▶ _WHAT YOU HAVE TO DO_:
Write out, word for word, the part of the listing below that opens with the line containing "let s := if fget w Fld.FB_CTRL_AL_END" and closes with the line containing "def State.fbCtrl (s", keeping both of those lines and adding no others.

▶ _PROVIDED DATA_:

/-- A write of FB_CTRL; RESUME while FAULT is 1 is refused (R296). -/
def State.fbCtrlWrite (s : State) (n : Nat) (w : Word) : State :=
  if fget w Fld.FB_CTRL_RESUME = 1 ∧ s.flag (FB_STAT n) Fld.FB_STAT_FAULT then s.busErr
  else
    let s := if fget w Fld.FB_CTRL_RESUME = 1 ∧ s.flag (FB_STAT n) Fld.FB_STAT_WAIT then
        ((s.fbResume n).setFld (FB_STAT n) Fld.FB_STAT_WAIT 0).fbShow n else s
    let s := if fget w Fld.FB_CTRL_AL_START = 1 then s.alBegin n else s
    let s := if fget w Fld.FB_CTRL_AL_GO = 1 then s.alSettle n else s
    let s := if fget w Fld.FB_CTRL_AL_END = 1 then s.alRelease n else s
    if fget w Fld.FB_CTRL_AL_ABORT = 1 then s.alStop n else s

/-- A write of FB_CTRL with one of its bits set. -/
def State.fbCtrl (s : State) (n : Nat) (w : Word) (f : Fld) : State := s.access (FB_CTRL n) fun s => s.fbCtrlWrite n (fset w f 1)

def execResume (n : Fin 48) (w : Word) (s : State) : Host.Outcome State Fault Refusal := .next (s.fbCtrl n w Fld.FB_CTRL_RESUME)
def execAlStart (n : Fin 48) (w : Word) (s : State) : Host.Outcome State Fault Refusal := .next (s.fbCtrl n w Fld.FB_CTRL_AL_START)
def execAlGo (n : Fin 48) (w : Word) (s : State) : Host.Outcome State Fault Refusal := .next (s.fbCtrl n w Fld.FB_CTRL_AL_GO)
def execAlEnd (n : Fin 48) (w : Word) (s : State) : Host.Outcome State Fault Refusal := .next (s.fbCtrl n w Fld.FB_CTRL_AL_END)
def execAlAbort (n : Fin 48) (w : Word) (s : State) : Host.Outcome State Fault Refusal := .next (s.fbCtrl n w Fld.FB_CTRL_AL_ABORT)

/-- ALIGN_REST_END: the rest window of REST ends. -/
def execAlignRestEnd (n : Fin 48) (s : State) : Host.Outcome State Fault Refusal :=
  let n := n.val
  if !s.due (.alRest n) || (s.fbAt n).al != .rest then .next s
  else
    let s := s.stopTimer (.alRest n)
    if s.atRest n then .next ((s.setAl n .armed 0x02).alForce n 0) else .next (s.alEnd n 0x11)

/-- The angle of R293 now. -/
def State.angleNow (s : State) (n : Nat) : D24 :=
  let t := s.time.line.toNat
  let x := (s.fbAt n).asAt t
  (s.fbAngle n x (s.fbFrac n t x)).getD 0

/-- The evaluation of R301. -/
def State.alEvaluate (s : State) (n : Nat) (th1 th2 : D24) : State :=
  let d := (th2 - th1).toInt
  if s.fld (FB_ALCFG n) Fld.FB_ALCFG_TOL * 65536 < (d - 4194304).natAbs then s.setAl n .holding 0x13
  else
    let th := wrap 24 (16777216 - (th1.toNat : Int) + asr (4194304 - d) 1)
    (s.setAl n .holding 0x03).setFld (FB_ALSTAT n) Fld.FB_ALSTAT_THETA th

/-- ALIGN_SETTLE_END: the settling time of SETTLE_0 or SETTLE_1 ends. -/
def execAlignSettleEnd (n : Fin 48) (s : State) : Host.Outcome State Fault Refusal :=
  let n := n.val
  let x := s.fbAt n
  if !s.due (.alSettle n) || (x.al != .settle0 && x.al != .settle1) then .next s
  else
    let s := s.stopTimer (.alSettle n)
    if !s.atRest n then .next (s.setAl n .holding 0x12)
    else if x.al = .settle0 then
      let s := s.setFb n { x with thm1 := s.angleNow n }
      .next (((s.setAl n .settle1 0x05).alForce n 0x400000).startTimer (.alSettle n) (s.settleTicks n))
    else .next (s.alEvaluate n x.thm1 (s.angleNow n))

/-! ## Offset and count -/

/-- FB_OFS pairs: refused while EN is 1; completing HI applies both at the next flight boundary (R283). -/
def State.ofsApply (s : State) (n a : Nat) (w : Word) : State :=
  let s := s.setReg a w
  if a = FB_OFS_HI n then
    s.setFb n { s.fbAt n with ofsNew := some (BitVec.ofNat 64 ((s.reg (FB_OFS_LO n)).toNat + 2 ^ 32 * w.toNat)) }
  else s

/-- A flight boundary: a new offset takes effect; the count change over the flight that ended goes to the SDD (R294). -/
def State.fbBoundary (s : State) (n : Nat) : State :=
  let x := s.fbAt n
  let x : Fb := match x.ofsNew with
    | some o => { x with ofs := o, ofsNew := none }
    | none => x
  let delta := (x.count - x.count0).toInt
  let s := s.setFb n { x with count0 := x.count }
  if s.fbOn n then s.calCount n delta else s

/-- FB_COUNT_LO: the read latches FB_COUNT_HI for the initiator. -/
def State.fbCountRead (s : State) (i : Initiator) (n : Nat) : State :=
  let c := (s.fbAt n).count
  let s : State := { s with hiLatch := Tbl.put 0 s.hiLatch (2 ^ 32 * initNo i + FB_COUNT_HI n) ((c >>> 32).setWidth 32) }
  s.answer (.data (c.setWidth 32))

def execFbCountLo (i : Initiator) (n : Fin 48) (s : State) : Host.Outcome State Fault Refusal :=
  if !blockPresent s.part (FB_COUNT_LO n) then .next s.busErr
  else if !s.reachable (FB_COUNT_LO n) then .next (s.answer (.data 0))
  else .next (s.fbCountRead i n)

end Sys2Proof.Machine
end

▶ _ANSWER BOX_:
    let s := if fget w Fld.FB_CTRL_AL_END = 1 then s.alRelease n else s
    if fget w Fld.FB_CTRL_AL_ABORT = 1 then s.alStop n else s

/-- A write of FB_CTRL with one of its bits set. -/
def State.fbCtrl (s : State) (n : Nat) (w : Word) (f : Fld) : State := s.access (FB_CTRL n) fun s => s.fbCtrlWrite n (fset w f 1)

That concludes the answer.